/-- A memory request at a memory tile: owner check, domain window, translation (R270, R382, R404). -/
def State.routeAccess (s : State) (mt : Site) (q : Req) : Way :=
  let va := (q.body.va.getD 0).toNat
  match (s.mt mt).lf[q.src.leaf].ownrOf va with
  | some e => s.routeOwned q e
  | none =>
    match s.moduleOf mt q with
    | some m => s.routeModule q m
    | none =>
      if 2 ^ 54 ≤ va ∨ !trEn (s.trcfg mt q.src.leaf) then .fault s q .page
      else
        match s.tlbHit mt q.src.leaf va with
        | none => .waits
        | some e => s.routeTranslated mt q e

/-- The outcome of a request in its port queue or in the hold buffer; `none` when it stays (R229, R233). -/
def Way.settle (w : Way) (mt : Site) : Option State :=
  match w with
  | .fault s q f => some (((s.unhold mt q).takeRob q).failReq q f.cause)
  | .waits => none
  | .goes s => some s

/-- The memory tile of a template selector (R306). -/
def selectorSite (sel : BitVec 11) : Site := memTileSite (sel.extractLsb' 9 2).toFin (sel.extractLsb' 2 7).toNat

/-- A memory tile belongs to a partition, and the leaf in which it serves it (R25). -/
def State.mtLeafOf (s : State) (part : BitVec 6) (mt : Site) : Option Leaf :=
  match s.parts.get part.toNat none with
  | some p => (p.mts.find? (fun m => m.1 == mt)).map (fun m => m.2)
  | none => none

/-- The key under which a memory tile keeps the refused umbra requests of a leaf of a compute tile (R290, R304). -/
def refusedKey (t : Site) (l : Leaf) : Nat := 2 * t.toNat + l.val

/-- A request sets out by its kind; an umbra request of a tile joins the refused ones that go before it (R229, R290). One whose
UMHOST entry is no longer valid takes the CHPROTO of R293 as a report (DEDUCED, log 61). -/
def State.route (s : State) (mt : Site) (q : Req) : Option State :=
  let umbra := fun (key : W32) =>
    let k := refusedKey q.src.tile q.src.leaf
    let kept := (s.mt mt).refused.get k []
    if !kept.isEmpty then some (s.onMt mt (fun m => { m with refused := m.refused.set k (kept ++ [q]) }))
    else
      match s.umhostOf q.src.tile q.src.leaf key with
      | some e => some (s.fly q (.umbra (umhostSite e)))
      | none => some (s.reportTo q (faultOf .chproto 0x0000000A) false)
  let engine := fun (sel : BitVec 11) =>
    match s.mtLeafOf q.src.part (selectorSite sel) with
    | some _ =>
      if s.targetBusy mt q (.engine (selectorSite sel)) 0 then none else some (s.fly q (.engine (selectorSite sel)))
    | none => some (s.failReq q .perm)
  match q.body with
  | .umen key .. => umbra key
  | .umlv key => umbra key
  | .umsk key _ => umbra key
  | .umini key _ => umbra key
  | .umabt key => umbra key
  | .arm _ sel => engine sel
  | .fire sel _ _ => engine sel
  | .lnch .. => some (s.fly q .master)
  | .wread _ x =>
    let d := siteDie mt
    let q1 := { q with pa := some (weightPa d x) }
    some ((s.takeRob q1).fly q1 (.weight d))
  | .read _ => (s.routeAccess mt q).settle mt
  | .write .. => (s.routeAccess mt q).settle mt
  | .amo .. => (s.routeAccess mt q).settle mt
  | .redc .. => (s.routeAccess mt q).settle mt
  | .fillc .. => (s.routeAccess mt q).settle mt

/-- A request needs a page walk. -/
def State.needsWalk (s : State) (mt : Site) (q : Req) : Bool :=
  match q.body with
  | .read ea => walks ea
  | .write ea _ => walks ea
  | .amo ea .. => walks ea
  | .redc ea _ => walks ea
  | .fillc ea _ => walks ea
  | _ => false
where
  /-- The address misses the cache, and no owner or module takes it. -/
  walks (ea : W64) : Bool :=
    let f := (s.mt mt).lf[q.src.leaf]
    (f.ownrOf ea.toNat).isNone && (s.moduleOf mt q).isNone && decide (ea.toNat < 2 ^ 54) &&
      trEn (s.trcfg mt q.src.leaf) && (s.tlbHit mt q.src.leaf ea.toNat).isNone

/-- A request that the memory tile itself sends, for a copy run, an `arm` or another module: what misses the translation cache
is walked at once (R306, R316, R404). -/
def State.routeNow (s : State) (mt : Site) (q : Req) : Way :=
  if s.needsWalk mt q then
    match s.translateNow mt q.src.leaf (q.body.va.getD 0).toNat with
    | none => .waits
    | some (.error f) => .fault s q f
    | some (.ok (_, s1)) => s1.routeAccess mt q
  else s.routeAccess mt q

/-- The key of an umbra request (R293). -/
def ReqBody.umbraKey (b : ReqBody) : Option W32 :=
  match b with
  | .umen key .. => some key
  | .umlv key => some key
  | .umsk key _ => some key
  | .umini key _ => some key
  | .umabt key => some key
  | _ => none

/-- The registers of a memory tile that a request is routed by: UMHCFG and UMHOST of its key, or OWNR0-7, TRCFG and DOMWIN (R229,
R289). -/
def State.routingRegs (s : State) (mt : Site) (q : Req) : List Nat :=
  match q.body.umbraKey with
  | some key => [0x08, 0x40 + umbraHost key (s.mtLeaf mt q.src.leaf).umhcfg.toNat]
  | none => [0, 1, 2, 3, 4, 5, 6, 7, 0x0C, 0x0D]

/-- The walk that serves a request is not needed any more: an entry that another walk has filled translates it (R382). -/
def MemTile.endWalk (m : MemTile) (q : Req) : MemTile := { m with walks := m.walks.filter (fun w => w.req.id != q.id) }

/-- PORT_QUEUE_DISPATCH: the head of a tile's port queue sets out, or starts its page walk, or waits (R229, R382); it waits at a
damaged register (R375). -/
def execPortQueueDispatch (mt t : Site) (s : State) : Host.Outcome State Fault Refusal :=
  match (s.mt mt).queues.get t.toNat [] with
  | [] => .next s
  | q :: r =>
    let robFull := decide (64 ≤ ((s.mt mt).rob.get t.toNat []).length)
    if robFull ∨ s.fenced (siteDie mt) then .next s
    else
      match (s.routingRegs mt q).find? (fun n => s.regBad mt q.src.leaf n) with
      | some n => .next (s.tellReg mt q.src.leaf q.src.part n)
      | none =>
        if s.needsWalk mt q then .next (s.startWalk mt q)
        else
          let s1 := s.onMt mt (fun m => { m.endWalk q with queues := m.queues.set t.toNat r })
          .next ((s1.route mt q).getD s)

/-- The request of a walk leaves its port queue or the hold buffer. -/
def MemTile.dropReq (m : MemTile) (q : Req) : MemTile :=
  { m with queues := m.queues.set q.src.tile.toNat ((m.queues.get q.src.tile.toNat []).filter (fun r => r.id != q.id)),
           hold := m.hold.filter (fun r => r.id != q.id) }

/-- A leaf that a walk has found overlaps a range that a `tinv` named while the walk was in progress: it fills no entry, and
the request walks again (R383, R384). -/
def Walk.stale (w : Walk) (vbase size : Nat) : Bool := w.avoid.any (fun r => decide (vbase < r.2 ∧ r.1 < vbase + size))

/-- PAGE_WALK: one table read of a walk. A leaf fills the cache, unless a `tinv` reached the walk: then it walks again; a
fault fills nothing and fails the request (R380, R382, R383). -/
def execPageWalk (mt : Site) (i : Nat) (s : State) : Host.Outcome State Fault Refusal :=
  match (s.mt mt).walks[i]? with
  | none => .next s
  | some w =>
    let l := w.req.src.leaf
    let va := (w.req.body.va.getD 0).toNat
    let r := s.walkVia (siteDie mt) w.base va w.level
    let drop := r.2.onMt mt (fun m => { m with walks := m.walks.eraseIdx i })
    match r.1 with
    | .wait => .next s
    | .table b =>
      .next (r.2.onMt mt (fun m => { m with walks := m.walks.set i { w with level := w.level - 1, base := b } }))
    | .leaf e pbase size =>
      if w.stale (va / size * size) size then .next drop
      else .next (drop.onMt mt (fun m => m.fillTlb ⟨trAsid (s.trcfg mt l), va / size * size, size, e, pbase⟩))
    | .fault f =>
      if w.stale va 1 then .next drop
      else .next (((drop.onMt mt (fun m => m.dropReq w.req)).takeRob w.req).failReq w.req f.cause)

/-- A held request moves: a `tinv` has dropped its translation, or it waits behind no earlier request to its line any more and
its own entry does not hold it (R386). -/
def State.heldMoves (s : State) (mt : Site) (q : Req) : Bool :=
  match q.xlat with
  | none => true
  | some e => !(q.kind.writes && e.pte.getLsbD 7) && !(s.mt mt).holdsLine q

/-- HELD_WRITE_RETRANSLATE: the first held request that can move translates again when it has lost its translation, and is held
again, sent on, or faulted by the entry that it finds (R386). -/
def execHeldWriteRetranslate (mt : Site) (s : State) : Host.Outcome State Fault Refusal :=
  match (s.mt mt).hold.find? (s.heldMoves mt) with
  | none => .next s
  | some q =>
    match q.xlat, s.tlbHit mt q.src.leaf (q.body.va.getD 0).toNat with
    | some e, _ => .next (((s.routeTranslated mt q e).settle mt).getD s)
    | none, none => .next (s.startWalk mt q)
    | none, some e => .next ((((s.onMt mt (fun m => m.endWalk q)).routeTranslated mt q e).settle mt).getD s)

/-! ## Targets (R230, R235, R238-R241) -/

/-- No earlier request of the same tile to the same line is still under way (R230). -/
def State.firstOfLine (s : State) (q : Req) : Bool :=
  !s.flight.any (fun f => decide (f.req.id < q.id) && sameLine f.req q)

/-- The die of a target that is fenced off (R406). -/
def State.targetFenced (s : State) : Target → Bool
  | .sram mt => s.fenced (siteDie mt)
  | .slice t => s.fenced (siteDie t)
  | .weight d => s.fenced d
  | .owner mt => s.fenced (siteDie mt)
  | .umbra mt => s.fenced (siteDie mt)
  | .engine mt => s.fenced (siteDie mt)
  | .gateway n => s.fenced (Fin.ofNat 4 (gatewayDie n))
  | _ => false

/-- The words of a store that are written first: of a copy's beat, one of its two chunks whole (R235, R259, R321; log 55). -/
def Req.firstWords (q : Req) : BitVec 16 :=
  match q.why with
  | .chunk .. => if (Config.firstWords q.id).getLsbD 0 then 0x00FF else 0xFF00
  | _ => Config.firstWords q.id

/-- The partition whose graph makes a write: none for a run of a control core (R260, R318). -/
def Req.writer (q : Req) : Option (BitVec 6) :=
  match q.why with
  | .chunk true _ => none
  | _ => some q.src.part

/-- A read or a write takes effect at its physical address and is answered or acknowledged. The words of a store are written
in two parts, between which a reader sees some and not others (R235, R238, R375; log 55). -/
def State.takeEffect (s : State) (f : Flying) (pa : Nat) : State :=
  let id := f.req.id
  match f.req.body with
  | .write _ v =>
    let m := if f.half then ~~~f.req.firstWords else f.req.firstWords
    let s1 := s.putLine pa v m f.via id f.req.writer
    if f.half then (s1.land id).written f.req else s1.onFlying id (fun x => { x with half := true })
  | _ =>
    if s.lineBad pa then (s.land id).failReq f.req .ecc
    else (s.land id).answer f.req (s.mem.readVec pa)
...
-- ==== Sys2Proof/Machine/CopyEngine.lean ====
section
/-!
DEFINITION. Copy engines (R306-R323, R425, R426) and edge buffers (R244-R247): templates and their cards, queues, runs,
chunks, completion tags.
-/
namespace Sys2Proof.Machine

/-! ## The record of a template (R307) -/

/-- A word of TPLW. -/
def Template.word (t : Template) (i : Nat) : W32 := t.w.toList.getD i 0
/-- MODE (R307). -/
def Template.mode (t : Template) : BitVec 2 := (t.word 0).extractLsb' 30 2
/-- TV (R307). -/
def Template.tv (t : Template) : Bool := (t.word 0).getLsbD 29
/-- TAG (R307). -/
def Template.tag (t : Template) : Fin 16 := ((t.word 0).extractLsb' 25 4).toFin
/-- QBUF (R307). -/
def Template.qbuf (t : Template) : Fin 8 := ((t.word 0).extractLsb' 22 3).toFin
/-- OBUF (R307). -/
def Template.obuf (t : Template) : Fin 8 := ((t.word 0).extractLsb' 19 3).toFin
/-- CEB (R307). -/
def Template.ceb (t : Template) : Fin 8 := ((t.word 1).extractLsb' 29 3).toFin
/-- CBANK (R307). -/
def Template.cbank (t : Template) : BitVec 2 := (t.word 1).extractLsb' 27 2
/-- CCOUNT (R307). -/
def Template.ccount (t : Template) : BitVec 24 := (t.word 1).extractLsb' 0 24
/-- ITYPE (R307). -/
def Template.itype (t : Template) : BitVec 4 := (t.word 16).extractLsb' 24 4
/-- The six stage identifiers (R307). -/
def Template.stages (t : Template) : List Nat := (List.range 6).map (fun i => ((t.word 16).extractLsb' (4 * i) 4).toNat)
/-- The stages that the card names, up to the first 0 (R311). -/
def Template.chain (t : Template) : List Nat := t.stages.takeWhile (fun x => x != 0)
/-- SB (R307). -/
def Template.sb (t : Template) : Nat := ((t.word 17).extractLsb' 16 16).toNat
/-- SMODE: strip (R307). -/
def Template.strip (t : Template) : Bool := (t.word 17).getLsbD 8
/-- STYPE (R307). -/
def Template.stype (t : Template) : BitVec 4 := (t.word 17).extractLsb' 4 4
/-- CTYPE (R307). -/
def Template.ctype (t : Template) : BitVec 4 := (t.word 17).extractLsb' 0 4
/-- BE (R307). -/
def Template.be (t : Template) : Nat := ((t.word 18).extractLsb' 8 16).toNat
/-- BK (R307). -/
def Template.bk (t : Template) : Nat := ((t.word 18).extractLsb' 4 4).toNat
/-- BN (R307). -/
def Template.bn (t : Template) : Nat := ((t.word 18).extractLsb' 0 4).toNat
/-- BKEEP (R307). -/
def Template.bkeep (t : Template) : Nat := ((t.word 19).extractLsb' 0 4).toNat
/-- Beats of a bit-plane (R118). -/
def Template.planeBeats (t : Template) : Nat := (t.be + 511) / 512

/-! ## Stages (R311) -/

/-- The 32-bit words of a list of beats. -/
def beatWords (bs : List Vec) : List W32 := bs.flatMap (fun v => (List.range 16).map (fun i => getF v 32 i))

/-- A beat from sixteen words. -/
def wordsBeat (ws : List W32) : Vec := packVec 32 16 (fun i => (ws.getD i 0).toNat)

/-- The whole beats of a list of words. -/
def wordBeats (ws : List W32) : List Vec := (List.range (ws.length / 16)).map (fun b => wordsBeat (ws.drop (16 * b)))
==
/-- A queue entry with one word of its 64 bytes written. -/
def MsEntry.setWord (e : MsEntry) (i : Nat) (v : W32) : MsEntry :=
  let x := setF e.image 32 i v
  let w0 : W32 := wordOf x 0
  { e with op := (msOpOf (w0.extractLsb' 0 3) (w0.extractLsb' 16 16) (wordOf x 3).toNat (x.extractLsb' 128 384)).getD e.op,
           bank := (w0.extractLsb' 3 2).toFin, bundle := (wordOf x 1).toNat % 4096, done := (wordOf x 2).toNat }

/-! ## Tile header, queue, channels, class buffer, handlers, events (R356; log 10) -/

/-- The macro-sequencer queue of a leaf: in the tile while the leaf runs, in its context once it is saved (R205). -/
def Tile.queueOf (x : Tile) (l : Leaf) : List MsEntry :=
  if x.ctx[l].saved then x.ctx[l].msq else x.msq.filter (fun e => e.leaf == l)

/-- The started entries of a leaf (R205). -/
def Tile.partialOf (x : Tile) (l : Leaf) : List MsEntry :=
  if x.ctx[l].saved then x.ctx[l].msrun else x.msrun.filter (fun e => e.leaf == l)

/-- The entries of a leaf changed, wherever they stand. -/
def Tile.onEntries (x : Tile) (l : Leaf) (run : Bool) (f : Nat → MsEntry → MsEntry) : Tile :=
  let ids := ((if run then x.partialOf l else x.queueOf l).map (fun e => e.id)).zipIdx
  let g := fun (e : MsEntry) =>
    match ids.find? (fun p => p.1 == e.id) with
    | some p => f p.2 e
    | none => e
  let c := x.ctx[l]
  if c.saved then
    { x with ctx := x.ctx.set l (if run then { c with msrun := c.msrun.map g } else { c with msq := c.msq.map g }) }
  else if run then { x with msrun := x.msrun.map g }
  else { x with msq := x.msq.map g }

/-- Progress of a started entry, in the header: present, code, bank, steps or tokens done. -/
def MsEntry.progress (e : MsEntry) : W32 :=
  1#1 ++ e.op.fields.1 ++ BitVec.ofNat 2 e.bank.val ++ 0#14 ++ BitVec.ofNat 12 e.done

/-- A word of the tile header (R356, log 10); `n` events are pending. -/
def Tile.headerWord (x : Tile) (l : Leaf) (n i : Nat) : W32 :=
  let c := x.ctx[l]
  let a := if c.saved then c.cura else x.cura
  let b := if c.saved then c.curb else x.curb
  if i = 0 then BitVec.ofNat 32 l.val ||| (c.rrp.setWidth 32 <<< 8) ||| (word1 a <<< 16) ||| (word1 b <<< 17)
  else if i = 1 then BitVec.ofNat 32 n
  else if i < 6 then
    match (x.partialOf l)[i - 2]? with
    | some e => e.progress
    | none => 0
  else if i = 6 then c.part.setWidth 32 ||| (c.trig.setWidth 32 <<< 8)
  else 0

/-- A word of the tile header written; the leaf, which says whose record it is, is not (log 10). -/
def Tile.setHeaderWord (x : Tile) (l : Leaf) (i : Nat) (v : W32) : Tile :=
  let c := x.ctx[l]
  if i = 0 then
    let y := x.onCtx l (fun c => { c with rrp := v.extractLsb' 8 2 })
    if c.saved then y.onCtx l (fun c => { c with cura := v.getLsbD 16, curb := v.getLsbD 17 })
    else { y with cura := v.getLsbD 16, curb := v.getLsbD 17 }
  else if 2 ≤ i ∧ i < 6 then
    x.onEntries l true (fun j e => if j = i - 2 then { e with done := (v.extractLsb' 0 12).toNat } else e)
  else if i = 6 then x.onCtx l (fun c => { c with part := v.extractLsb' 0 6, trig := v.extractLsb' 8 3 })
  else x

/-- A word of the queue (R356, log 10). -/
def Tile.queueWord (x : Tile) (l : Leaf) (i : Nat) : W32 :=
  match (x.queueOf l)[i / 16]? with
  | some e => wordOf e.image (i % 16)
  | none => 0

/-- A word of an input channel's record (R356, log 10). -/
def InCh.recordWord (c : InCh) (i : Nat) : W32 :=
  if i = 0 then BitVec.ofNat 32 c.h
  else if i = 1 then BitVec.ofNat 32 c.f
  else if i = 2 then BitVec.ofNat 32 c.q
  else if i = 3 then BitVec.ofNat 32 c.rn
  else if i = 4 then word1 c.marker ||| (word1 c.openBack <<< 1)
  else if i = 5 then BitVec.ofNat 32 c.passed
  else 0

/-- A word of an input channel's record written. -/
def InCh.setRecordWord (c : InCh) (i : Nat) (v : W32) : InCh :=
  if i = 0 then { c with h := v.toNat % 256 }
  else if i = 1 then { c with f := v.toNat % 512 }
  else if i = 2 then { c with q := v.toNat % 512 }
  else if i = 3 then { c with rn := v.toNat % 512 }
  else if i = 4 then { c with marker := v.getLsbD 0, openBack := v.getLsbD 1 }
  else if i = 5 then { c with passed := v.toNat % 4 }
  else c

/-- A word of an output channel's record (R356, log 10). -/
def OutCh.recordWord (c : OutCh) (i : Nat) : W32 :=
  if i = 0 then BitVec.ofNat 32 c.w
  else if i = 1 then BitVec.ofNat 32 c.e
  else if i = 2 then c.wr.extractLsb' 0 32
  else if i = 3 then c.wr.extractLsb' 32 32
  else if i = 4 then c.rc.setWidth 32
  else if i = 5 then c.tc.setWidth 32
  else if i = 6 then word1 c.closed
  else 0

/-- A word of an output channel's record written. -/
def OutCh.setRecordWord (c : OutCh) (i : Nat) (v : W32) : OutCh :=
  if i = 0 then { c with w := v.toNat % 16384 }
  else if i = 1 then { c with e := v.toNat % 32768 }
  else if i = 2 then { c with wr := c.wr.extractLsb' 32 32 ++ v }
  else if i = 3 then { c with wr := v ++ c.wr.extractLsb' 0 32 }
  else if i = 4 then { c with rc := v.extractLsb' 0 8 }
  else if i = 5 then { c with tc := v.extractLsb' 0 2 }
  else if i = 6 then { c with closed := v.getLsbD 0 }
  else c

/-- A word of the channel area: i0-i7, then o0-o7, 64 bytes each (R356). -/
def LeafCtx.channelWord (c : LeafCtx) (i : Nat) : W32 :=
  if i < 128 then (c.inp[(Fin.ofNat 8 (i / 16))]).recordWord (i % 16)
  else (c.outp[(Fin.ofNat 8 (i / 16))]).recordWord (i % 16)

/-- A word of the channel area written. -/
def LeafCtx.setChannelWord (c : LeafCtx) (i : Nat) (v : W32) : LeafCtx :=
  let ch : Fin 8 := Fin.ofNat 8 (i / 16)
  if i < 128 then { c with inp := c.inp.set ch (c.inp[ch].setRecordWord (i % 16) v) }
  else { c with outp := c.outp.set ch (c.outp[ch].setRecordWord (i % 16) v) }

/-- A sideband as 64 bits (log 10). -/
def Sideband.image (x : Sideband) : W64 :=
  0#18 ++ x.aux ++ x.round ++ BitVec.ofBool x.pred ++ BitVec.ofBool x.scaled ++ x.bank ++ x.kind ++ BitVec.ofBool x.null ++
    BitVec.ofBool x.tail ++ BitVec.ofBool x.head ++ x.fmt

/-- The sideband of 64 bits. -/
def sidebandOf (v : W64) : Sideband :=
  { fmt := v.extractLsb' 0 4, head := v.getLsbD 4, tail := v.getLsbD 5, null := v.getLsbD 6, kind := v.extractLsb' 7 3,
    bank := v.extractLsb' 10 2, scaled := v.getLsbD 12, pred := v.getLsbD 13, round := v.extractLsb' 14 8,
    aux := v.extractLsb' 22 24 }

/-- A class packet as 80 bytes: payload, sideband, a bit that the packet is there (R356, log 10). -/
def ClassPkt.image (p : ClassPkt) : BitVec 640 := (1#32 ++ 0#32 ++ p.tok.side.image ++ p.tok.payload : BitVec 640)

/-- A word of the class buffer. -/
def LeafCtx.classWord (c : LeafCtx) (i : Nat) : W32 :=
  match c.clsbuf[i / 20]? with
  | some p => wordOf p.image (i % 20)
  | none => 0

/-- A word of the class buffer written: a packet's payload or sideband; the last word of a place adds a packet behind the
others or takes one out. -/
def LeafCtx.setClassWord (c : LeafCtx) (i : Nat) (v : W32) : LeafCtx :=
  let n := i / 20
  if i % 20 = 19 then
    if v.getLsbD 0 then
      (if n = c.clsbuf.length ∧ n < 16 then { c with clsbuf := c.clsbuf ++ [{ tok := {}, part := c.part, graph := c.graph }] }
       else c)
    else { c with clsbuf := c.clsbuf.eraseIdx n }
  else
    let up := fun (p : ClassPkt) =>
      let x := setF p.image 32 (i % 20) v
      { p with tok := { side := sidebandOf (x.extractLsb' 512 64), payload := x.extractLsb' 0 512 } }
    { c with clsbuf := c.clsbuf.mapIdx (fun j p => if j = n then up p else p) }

**Task to carry out:** Taking the line with "R382, R404). -/" as the first and the line with "match s.umhostOf q.src.tile" as the last, retype that stretch of the data above exactly, with no other lines.

**Solution to the problem:**
/-- A memory request at a memory tile: owner check, domain window, translation (R270, R382, R404). -/
def State.routeAccess (s : State) (mt : Site) (q : Req) : Way :=
  let va := (q.body.va.getD 0).toNat
  match (s.mt mt).lf[q.src.leaf].ownrOf va with
  | some e => s.routeOwned q e
  | none =>
    match s.moduleOf mt q with
    | some m => s.routeModule q m
    | none =>
      if 2 ^ 54 ≤ va ∨ !trEn (s.trcfg mt q.src.leaf) then .fault s q .page
      else
        match s.tlbHit mt q.src.leaf va with
        | none => .waits
        | some e => s.routeTranslated mt q e

/-- The outcome of a request in its port queue or in the hold buffer; `none` when it stays (R229, R233). -/
def Way.settle (w : Way) (mt : Site) : Option State :=
  match w with
  | .fault s q f => some (((s.unhold mt q).takeRob q).failReq q f.cause)
  | .waits => none
  | .goes s => some s

/-- The memory tile of a template selector (R306). -/
def selectorSite (sel : BitVec 11) : Site := memTileSite (sel.extractLsb' 9 2).toFin (sel.extractLsb' 2 7).toNat

/-- A memory tile belongs to a partition, and the leaf in which it serves it (R25). -/
def State.mtLeafOf (s : State) (part : BitVec 6) (mt : Site) : Option Leaf :=
  match s.parts.get part.toNat none with
  | some p => (p.mts.find? (fun m => m.1 == mt)).map (fun m => m.2)
  | none => none

/-- The key under which a memory tile keeps the refused umbra requests of a leaf of a compute tile (R290, R304). -/
def refusedKey (t : Site) (l : Leaf) : Nat := 2 * t.toNat + l.val

/-- A request sets out by its kind; an umbra request of a tile joins the refused ones that go before it (R229, R290). One whose
UMHOST entry is no longer valid takes the CHPROTO of R293 as a report (DEDUCED, log 61). -/
def State.route (s : State) (mt : Site) (q : Req) : Option State :=
  let umbra := fun (key : W32) =>
    let k := refusedKey q.src.tile q.src.leaf
    let kept := (s.mt mt).refused.get k []
    if !kept.isEmpty then some (s.onMt mt (fun m => { m with refused := m.refused.set k (kept ++ [q]) }))
    else
      match s.umhostOf q.src.tile q.src.leaf key with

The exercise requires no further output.